Hi there and :welcome: to the forums!

I think you need to take a step back from "trying" to tame him. Since you've tried a lot of things I think that this is a relationship that's just going to develop naturally. The true bonding comes when he begins to include you in his "flock", and counts you as part of his family. The thing is, that's more than just trust-- he obviously trusts you now, but doesn't feel inclined to seek out time with you. What I would recommend doing is letting him know he's a part of your "flock" first. Do everything in the same room as him--going on the computer, watching TV, hobbies like knitting or scrapbooking or reading--and talk to him as much as you can. I know you're already doing some of this, but making sure to really send the right cues that you'd like to include him in your "flock" will help him connect with you, if he'd like. 

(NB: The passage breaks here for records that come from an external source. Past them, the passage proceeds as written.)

/-- STV. -/
def execStv (e : Fin 512) (s : State) : Host.Outcome State Fault Refusal :=
  done (issueM e 0x0A (fun s r w =>
    ([⟨1, .store (memAddr r w 64) 64 (r.vreg (sf w 27 4))⟩] ++ postResult r w, s)) s)

/-- The direction at the other end of a link. -/
def oppositeDir (d : Nat) : Nat := (d + 2) % 4

/-- SSEND: over an open link the vector leaves and a credit is taken; on a closed one it is discarded (R197, R198).  The links of a
retired neighbour carry nothing and its FIFOs stay empty (R207): the vector is on no way to it.  MARK (DESIGN CHOICE, log 210): it uses
the sender's credit all the same. -/
def execSsend (e : Fin 512) (s : State) : Host.Outcome State Fault Refusal :=
  done (issueM e 0x10 (fun s r w =>
    let d := sf w 21 2
    match openLink s e d with
    | none => ([⟨1, .evt 0x20⟩], s)
    | some f =>
      let t := s.setEng e (r.setCredits d (r.creditsOf d - 1))
      ([], if s.flag F.TMB_STAT.RETIRED f then t
        else t.modEng f (fun q => { q with coming := q.coming ++ [(oppositeDir d, r.vreg (sf w 27 4))] }))) s)

/-- SRECV: the oldest entry is taken and its credit returned; on a closed link VD takes 0 (R197, R198). -/
def execSrecv (e : Fin 512) (s : State) : Host.Outcome State Fault Refusal :=
  done (issueM e 0x11 (fun s r w =>
    let d := sf w 21 2
    match openLink s e d with
    | none => ([⟨2, .vreg (sf w 27 4) 0⟩, ⟨1, .evt 0x20⟩], s)
    | some f =>
      ([⟨2, .vreg (sf w 27 4) ((r.fifoOf d).headD 0)⟩],
       (s.setEng e (r.setFifo d ((r.fifoOf d).drop 1))).modEng f (fun q =>
        q.setCredits (oppositeDir d) (q.creditsOf (oppositeDir d) + 1)))) s)

/-- A network operation has failed (R203): EVT.NERR is set, and NLOG filled unless it holds a failure. -/
def netFailed (code at_ : Nat) (r : EngineRec) : EngineRec :=
  let r1 := r.setEvt 0x10
  if (r1.crGet 6).getLsbD 31 then r1 else r1.crSet 6 (BitVec.ofNat 32 (code % 256 + at_ * 2 ^ 16 + 2 ^ 31))

/-- EVT.NETDONE where NOUT has fallen to 0 (R167). -/
def netFell (r : EngineRec) : EngineRec := if r.ops.isEmpty then r.setEvt 0x4 else r

/-- What an engine does once the network interface has taken its request, has answered it at the source, or lets it wait. -/
def netTaken (e : Nat) (get : Bool) (txn addr len : Nat) (r : EngineRec) (s : State) (a : Admit) : State :=
  match a with
  | .sent t => t.modEng e (fun q => { q with ops := q.ops ++ [⟨txn, addr, len, get, r.pc⟩] })
  | .answered code _ t => t.modEng e (fun q => netFell (netFailed code r.pc q))
  | .waits => s

/-- NGET and NPUT issue: decoded, checked and sent under the tag of the engine's set; a refusal of the source fails at once.  An engine
in no set cannot issue: its operation fails with code 2 (R31, R202). -/
def netIssue (e : Nat) (get : Bool) (s : State) (r : EngineRec) (w : Nat) : List Result × State :=
  let da := netAddr r w
  let len := sf w 16 6 + 1
  let addr := (mPtr r w).pa / 64 * 64 + da % 64
  let txn := freeTxn s (engineEp e)
  let data := if get then 0 else dataLanes s e addr len
  (postResult r w, match engineTenant s e with
    | none => s.modEng e (fun q => netFell (netFailed 2 r.pc q))
    | some n => netTaken e get (txn.getD 0) addr len r s
        (netAdmit (.engine e) ⟨2, n⟩ (if get then .read else .write) (engineEp e) txn da len data s))

/-- The response to an operation of engine e has come (R202, R203). -/
def engineDone (e txn : Nat) (a : Answer) (s : State) : State :=
  match (s.eng e).ops.find? (fun o => o.txn == txn) with
  | none => s
  | some o =>
    let s1 := match a with
      | .data d => if o.get then engineStore e o.addr o.len d s else s
      | .poisoned d => if o.get then poisonWords e o.addr o.len (engineStore e o.addr o.len d s) else s
      | _ => s
    s1.modEng e (fun r =>
      let r1 := { r with ops := r.ops.erase o }
      netFell (match a with
        | .error c _ => netFailed c o.at_ r1
        | .poisoned _ => netFailed 0xFE o.at_ r1
        | _ => r1))

/-- A legal M slot's network operation has room at its router, or needs none (R89); until it has, the slot does not issue. -/
def netRoom (s : State) (e : Nat) : Bool :=
  let w := slotNow s e .m
  !(slotLegal .m w (s.eng e).pc (s.eng e).run && routerRefuses s e w)

/-- NGET. -/
def execNget (e : Fin 512) (s : State) : Host.Outcome State Fault Refusal :=
  done (guarded (netRoom s e) s (issueM e 0x18 (netIssue e true)))

/-- NPUT. -/
def execNput (e : Fin 512) (s : State) : Host.Outcome State Fault Refusal :=
  done (guarded (netRoom s e) s (issueM e 0x19 (netIssue e false)))

/-- STREAM_ARRIVAL: the oldest vector sent over the link in direction d enters its FIFO (R197). -/
def execStreamArrival (e : Fin 512) (d : Fin 4) (s : State) : Host.Outcome State Fault Refusal :=
  let r := s.eng e
  done (match r.coming.find? (fun x => x.1 == d.val) with
    | some x => s.setEng e ({ r with coming := r.coming.erase x }.setFifo d (r.fifoOf d ++ [x.2]))
    | none => s)

end Sys2Proof.Machine
end

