-- ==== Sys2Proof/Machine/Power.lean ====
section
/-! DEFINITION. Power domains, the mode sequencer, the supplies, the junction sensors, and the maintenance arbiter's commands (R381, R382,
R429–R439, R445, R450, R494). -/

namespace Sys2Proof.Machine
open Sys2Proof

/-! ### Domains -/

/-- The sectors of a fabric group's domain (R429). -/
def groupSectors (d : Nat) : List Nat := (List.range 10).map (fun r => 80 * (d / 15) + 8 * r + d % 15)

/-- The engines of a band half's domain. -/
def halfEngines (d : Nat) : List Nat :=
  (List.range 64).map (fun j => 128 * (d / 15) + 16 * (j / 8) + 8 * (d % 15 - 8) + j % 8)

/-- The port of a port domain. -/
def domPort (d : Nat) : Nat := 2 * (d / 15) + (d % 15 - 10)

/-- The channel of a PHY domain. -/
def domChannel (d : Nat) : Nat := 3 * (d / 15) + (d % 15 - 12)

/-- The idle condition of a domain (R431). -/
def domIdle (s : State) (d : Nat) : Bool :=
  let i := d % 15
  if i < 8 then
    (groupSectors d).all (fun x =>
      s.flag F.CFG_SECT.CLOSED x && s.flag F.KRV_AP.DRAINED (2 * x) && s.flag F.KRV_AP.DRAINED (2 * x + 1) &&
      !s.net.reqs.any (fun r => r.dst == vaultEp (2 * x) || r.dst == vaultEp (2 * x + 1)) &&
      !(s.flag F.CFG_PINS.DONE 0 && s.flag F.CFG_SECT.INRGN x && s.flag F.CFG_RGN_CFG.STATIC (s.rd F.CFG_SECT.REGION x)))
  else if i < 10 then
    (halfEngines d).all (fun e =>
      (isIdle s e || s.flag F.TMB_STAT.RETIRED e) && (engineSet s e).isNone && !s.net.reqs.any (fun r => r.dst == engineEp e))
  else if i < 12 then
    let p := domPort d
    [2 * p, 2 * p + 1].all (fun n => !headExists s n || s.rd F.LNK_HSTAT.CTLST n == 0) &&
    !s.coh.dc.any (fun e => e.1 / 32768 == p && (match e.2 with | some l => l.dirty | none => false)) &&
    !s.coh.dcWait.any (fun e => agentHead s e.2 / 2 == p) &&
    !s.net.reqs.any (fun r => r.dst / 16 == endpoint (p / 2) (91 + p % 2) 0 / 16)
  else
    let n := domChannel d
    !ilvMember s n && nothingWaits (s.chan n) && (s.chan n).held.isEmpty

/-- The losses of a fabric group (R431): its sectors stay closed until their next release. -/
def groupOff (d : Nat) (s : State) : State :=
  let p (x : Nat) : Bool := (groupSectors d).contains x
  let s1 := closeSectors (groupSectors d) s
  let s2 := { s1 with fab := { s1.fab with
    ff := s1.fab.ff.filter (fun e => !p (e.1 / 65536))
    lut := s1.fab.lut.filter (fun e => !p (e.1 / 16384))
    slice := s1.fab.slice.filter (fun e => !p (e.1 / 40))
    bram := s1.fab.bram.filter (fun e => !p (e.1 / 32)) } }
  instOff (fun k i => match instSector k i with | some x => p x | none => false) s2

/-- The losses of a band half: memories, engine registers and TESTED; RETIRED is kept (R431). -/
def halfOff (d : Nat) (s : State) : State :=
  let es := halfEngines d
  let s1 := instOff (fun k i => (k == .data || k == .prog) && es.contains i) s
  let g := 2 * (d / 15) + (d % 15 - 8)
  let s2 := { s1 with mem := { s1.mem with gen := sset 0 s1.mem.gen g (sget 0 s1.mem.gen g + 1) } }
  es.foldl (fun t e =>
    let u := (((t.setEng e .idle).off F.TMB_STAT.TESTED e).off F.TMB_STAT.TBUSY e).off F.TMB_STAT.CLEARING e
    match engineSet u e with
    | some k => checkDone k u
    | none => u) s2

/-- The losses of a port: its device cache and its link state; both heads are Held (R431). -/
def portCut (d : Nat) (s : State) : State :=
  let p := domPort d
  let s1 := { s with coh := { s.coh with
    dc := s.coh.dc.filter (fun e => e.1 / 32768 != p)
    dcPlru := s.coh.dcPlru.filter (fun e => e.1 / 2048 != p)
    dcWait := s.coh.dcWait.filter (fun e => agentHead s e.2 / 2 != p) } }
  portOff p s1

/-- The power domain of an instance (R429). -/
def instDom (k : MemKind) (i : Nat) : Nat :=
  match instSector k i with
  | some x => sectorDom x
  | none => engineDom i

/-- Domain d is isolated and its supply removed, with the losses of R431; the leaf's test state counts powered instances only (R163). -/
def domCut (d : Nat) (s : State) : State :=
  if domOn s d then
    let s1 := s.off (F.PWR_DOM_STAT.ON (d % 32)) (d / 32)
    let i := d % 15
    if i < 10 then selfTestState (d / 15) (fun k j => domOn s1 (instDom k j)) (if i < 8 then groupOff d s1 else halfOff d s1)
    else if i < 12 then portCut d s1
    else channelOff (domChannel d) s1
  else s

Not all budgies are inclined to bond with humans, and if after a while, it seems like he's just not as interested in you as he could be, then you might consider getting him a budgie friend, if you're able to commit to more vet bills, another cage for quarantine, etc. 

However, also keep in mind that it may take him a very long time to come out of his shell. My budgie girl and I are bonded to one another but it took a few years for us to really get to a place where we both unanimously agreed on this.  I've had her for five years. 

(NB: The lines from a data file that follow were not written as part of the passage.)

/-- What the debugger controls (R425, R479, R482–R486): authorisation, halt, step and resume of Keeper cores and engines, their registers, the
virtual terminal, and boot images. The model's own choices in it: log entries 2, 168, 171 to 174. -/
def Obligations.DebuggerHaltsStepsAndReadsRegisters : Prop :=
  (∀ (s : State) (v : Word) (l : Nat), khOpen s = true → F.KH_AUTH.GO.of v = 1 → l = F.KH_AUTH.LVL.of v → l ≠ 3 → Completes (.auth v) s fun t =>
    if Config.khAuthMode = false then t = s
    else if s.kh.failAt.any (fun x => decide (s.dtcNow < x + 1000000000)) = true then
      t.flag F.KH_AUTH.AUTHWAIT 0 = true ∧ khLevelNow t = khLevelNow s ∧ t.freeCtr = s.freeCtr
    else (∀ k : Fin 4, t.rd F.KH_CHAL.VALUE k = Config.freeNat (s.freeCtr + k) % 2 ^ 32) ∧
      if khBytes s F.KH_RESP.VALUE = expectedResponse s l then khLevelNow t = l
      else khLevelNow t = khLevelNow s ∧ t.kh.failAt = some s.dtcNow ∧
        t.rd F.KH_AUTH.FAILS 0 = min (s.rd F.KH_AUTH.FAILS 0 + 1) (2 ^ F.KH_AUTH.FAILS.width - 1)) ∧
  (∀ (s : State) (c : Fin 4) (pc : BitVec 64) (i : Instr), s.rd (F.KP_CORE_STAT.RUN c) 0 = 1 →
      (i = .coreHalt c pc ∧ s.kh.haltAsk.getLsbD c = true) ∨ (i = .ebreakHalt c pc ∧ nbit (s.rd F.KH_CORE_CTL.EBRK 0) c = true) →
    Completes i s fun t =>
      coreHalted t c = true ∧ nbit (t.rd F.KH_CORE_STAT.HALTED 0) c = true ∧ (t.core c).pc = pc.toNat ∧ (t.core c).reserved = false ∧
      t.kh.haltAsk.getLsbD c = false ∧ lockstep t (c / 2) = false ∧ offersHold t ∧
      (lockstep s (c / 2) = true → nbit (t.rd F.KP_LSCTL.SPLIT 0) (c / 2) = true) ∧
      (∀ k : Nat, k ≠ c.val → t.core k = s.core k)) ∧
  (∀ (s : State) (c : Fin 4), khOpen s = true → 2 ≤ khLevelNow s → coreHalted s c = true → Completes (.coreResume c) s fun t =>
    t.rd (F.KP_CORE_STAT.RUN c) 0 = 1 ∧ nbit (t.rd F.KH_CORE_STAT.HALTED 0) c = false ∧
    nbit (t.rd F.KH_CORE_STAT.STEPPING 0) c = false ∧ t.core c = s.core c) ∧
  (∀ (s : State) (c : Fin 4) (pc : BitVec 64) (rd : Option (Fin 32 × BitVec 64)), coreHalted s c = true →
      nbit (s.rd F.KH_CORE_STAT.STEPPING 0) c = true → Completes (.coreStep c pc rd) s fun t =>
    (t.core c).pc = pc.toNat ∧ (t.core c).reserved = false ∧ coreHalted t c = true ∧ nbit (t.rd F.KH_CORE_STAT.STEPPING 0) c = false ∧
    ∀ (r : Fin 32) (v : BitVec 64), rd = some (r, v) → coreReg t c 0 r = if r.val = 0 then 0 else v) ∧
  (∀ (s : State) (sel : Word) (c sp k : Nat) (x : BitVec 64), khOpen s = true → 2 ≤ khLevelNow s → c = F.KH_CREG_SEL.CORE.of sel →
      sp = F.KH_CREG_SEL.SPACE.of sel → k = F.KH_CREG_SEL.NUM.of sel → sp ≠ 3 → x = coreReg s c sp k → Completes (.cregRead sel) s fun t =>
    if coreHalted s c = true then
      t.rd F.KH_CREG_LO.VALUE 0 = x.toNat % 2 ^ 32 ∧ t.rd F.KH_CREG_HI.VALUE 0 = x.toNat / 2 ^ 32 ∧ t.kp = s.kp
    else t.rd F.KH_STAT.CODE 0 = 5 ∧ t.kp = s.kp) ∧
  (∀ (s : State) (sel : Word) (v : BitVec 64) (c sp k : Nat), khOpen s = true → 2 ≤ khLevelNow s → c = F.KH_CREG_SEL.CORE.of sel →
      sp = F.KH_CREG_SEL.SPACE.of sel → k = F.KH_CREG_SEL.NUM.of sel → sp ≠ 3 → Completes (.cregWrite sel v) s fun t =>
    if coreHalted s c = true then
      coreReg t c sp k = (if sp = 0 ∧ (k = 0 ∨ 32 ≤ k) then 0 else v) ∧ ∀ j : Nat, j ≠ c → t.core j = s.core j
    else t.rd F.KH_STAT.CODE 0 = 5 ∧ t.kp = s.kp) ∧
  (∀ (s : State) (e : Fin 512), khOpen s = true → 2 ≤ khLevelNow s →
    (engineGranted s e 4 = false → ∀ i ∈ [Instr.engineHalt e, .engineStep e], Completes i s fun t =>
      t.rd F.KH_STAT.CODE 0 = 6 ∧ t.eng e = s.eng e) ∧
    (engineGranted s e 4 = true → 1 ≤ (s.eng e).run → (s.eng e).run ≤ 3 → (s.eng e).halted = false → Completes (.engineHalt e) s fun t =>
      t.rd F.KH_TMB_STAT.ENGINE 0 = e.val ∧
      t.eng e = if (s.eng e).noSlot then { s.eng e with halted := true } else { s.eng e with haltAsked := true }) ∧
    (engineGranted s e 4 = true → (s.eng e).halted = true → Completes (.engineStep e) s fun t => t.eng e = { s.eng e with stepping := true }) ∧
    ((s.eng e).halted = true → (s.eng e).stopping = false → (s.eng e).doneWait = false → Completes (.engineResume e) s fun t =>
      t.eng e = { s.eng e with halted := false, stepping := false, stopping := false })) ∧
  (∀ (s : State) (sel : Word) (e : Nat), khOpen s = true → 2 ≤ khLevelNow s → e = F.KH_TREG_SEL.ENGINE.of sel →
      F.KH_TREG_SEL.KIND.of sel ≤ 4 → Completes (.tregRead sel) s fun t =>
    t.eng e = s.eng e ∧
    if (s.eng e).halted = false ∧ (s.eng e).run ≠ 0 then t.rd F.KH_STAT.CODE 0 = 5
    else if engineGranted s e 4 = false then t.rd F.KH_STAT.CODE 0 = 6
    else t.reg .KH_TREG_DATA 0 = tregGet (s.eng e) (F.KH_TREG_SEL.KIND.of sel) (F.KH_TREG_SEL.INDEX.of sel) (F.KH_TREG_SEL.WORD.of sel)
      (F.KH_TREG_SEL.BANK.of sel != 0)) ∧
  (∀ (s : State) (sel v : Word) (e : Nat), khOpen s = true → 2 ≤ khLevelNow s → e = F.KH_TREG_SEL.ENGINE.of sel →
      F.KH_TREG_SEL.KIND.of sel ≤ 4 → Completes (.tregWrite sel v) s fun t =>
    (∀ k : Nat, k ≠ e → t.eng k = s.eng k) ∧
    if (s.eng e).halted = false ∧ (s.eng e).run ≠ 0 then t.rd F.KH_STAT.CODE 0 = 5 ∧ t.eng e = s.eng e
    else if engineGranted s e 3 = false then t.rd F.KH_STAT.CODE 0 = 6 ∧ t.eng e = s.eng e
    else t.eng e = tregSet (F.KH_TREG_SEL.KIND.of sel) (F.KH_TREG_SEL.INDEX.of sel) (F.KH_TREG_SEL.WORD.of sel)
      (F.KH_TREG_SEL.BANK.of sel != 0) v (s.eng e)) ∧
  (∀ (s : State) (v : Word), Completes (.vtTxWrite v) s fun t =>
    t.flag F.KH_VT_STAT.TXFULL 0 = true ∧
    if s.flag F.KH_VT_STAT.TXFULL 0 = true then t.flag F.KH_VT_STAT.OVR 0 = true ∧ t.reg .KH_VT_TX 0 = s.reg .KH_VT_TX 0
    else t.reg .KH_VT_TX 0 = v) ∧
  (∀ (s : State), khOpen s = true → 1 ≤ khLevelNow s → Completes .vtTxRead s fun t =>
    t.flag F.KH_VT_STAT.TXFULL 0 = false ∧ t.rdata = (if s.flag F.KH_VT_STAT.TXFULL 0 then s.reg .KH_VT_TX 0 else 0) ∧
    (s.flag F.KH_VT_STAT.TXFULL 0 = true → s.flag F.KH_VT_EN.TXEVT 0 = true → (t.src 48).st = raisedState s 48)) ∧
  (∀ (s : State) (v : Word), khOpen s = true → 1 ≤ khLevelNow s → Completes (.vtRxWrite v) s fun t =>
    t.flag F.KH_VT_STAT.RXFULL 0 = true ∧
    if s.flag F.KH_VT_STAT.RXFULL 0 = true then t.flag F.KH_VT_STAT.OVR 0 = true ∧ t.reg .KH_VT_RX 0 = s.reg .KH_VT_RX 0
    else t.reg .KH_VT_RX 0 = v ∧ (s.flag F.KH_VT_EN.RXEVT 0 = true → (t.src 48).st = raisedState s 48)) ∧
  (∀ (s : State), Completes .vtRxRead s fun t =>
    t.flag F.KH_VT_STAT.RXFULL 0 = false ∧ t.rdata = if s.flag F.KH_VT_STAT.RXFULL 0 then s.reg .KH_VT_RX 0 else 0) ∧
  (∀ (s : State) (v : Word) (len : Nat) (img : List Byte), khOpen s = true → s.rd F.CFG_BOOT_STAT.STAGE 0 = 0 ∨ s.rd F.CFG_BOOT_STAT.STAGE 0 = 5 →
      s.flag F.KH_IMG_CTL.READY 0 = true → len = s.rd F.KH_IMG_CTL.LEN 0 → len ≠ 0 → img = s.kh.img ++ natBytes 4 v.toNat →
    Completes (.khImgData v) s fun t =>
      if img.length < 4 * len then t.kh.img = img ∧ t.kh.images = s.kh.images ∧ t.regs = s.regs
      else t.kh.img = [] ∧ t.kh.images = s.kh.images ++ [img] ∧ t.rd F.KH_IMG_CTL.LEN 0 = 0)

The best advice I can give is to really send all the right body cues-- budgies are very receptive to body language and human emotion. Forget about the "scheduled taming" part of it, since if he gets on your finger on his own, that's already been achieved. The important part is building that bond. 

It's not necessary for him to leave the cage, so if he doesn't do so on his own, you shouldn't force him.

Meanwhile, you've come to a great place to learn even more about budgies  Be sure to look through the forum's many Budgie Articles and "stickies", which will ensure you're up to date on all the best practices for budgie care. 

If you have any questions after reading through everything, be sure to ask!  We look forward to seeing more of you around the forums! 

Keep us posted on how your little one is doing, we'd love to meet him when you get a chance! :thumbup:

Cheers :wave:


----------



## UaDavid (Oct 25, 2017)

Thank you for replying, this is going to help out a lot.


----------



## FaeryBee (May 9, 2011)

*Starling Wings has offered you the best possible advice. :thumbup:

I'll be watching this thread for your updates on how you are progressing with your budgie.
What is his name?*


----------



## UaDavid (Oct 25, 2017)

His name is Archie.


----------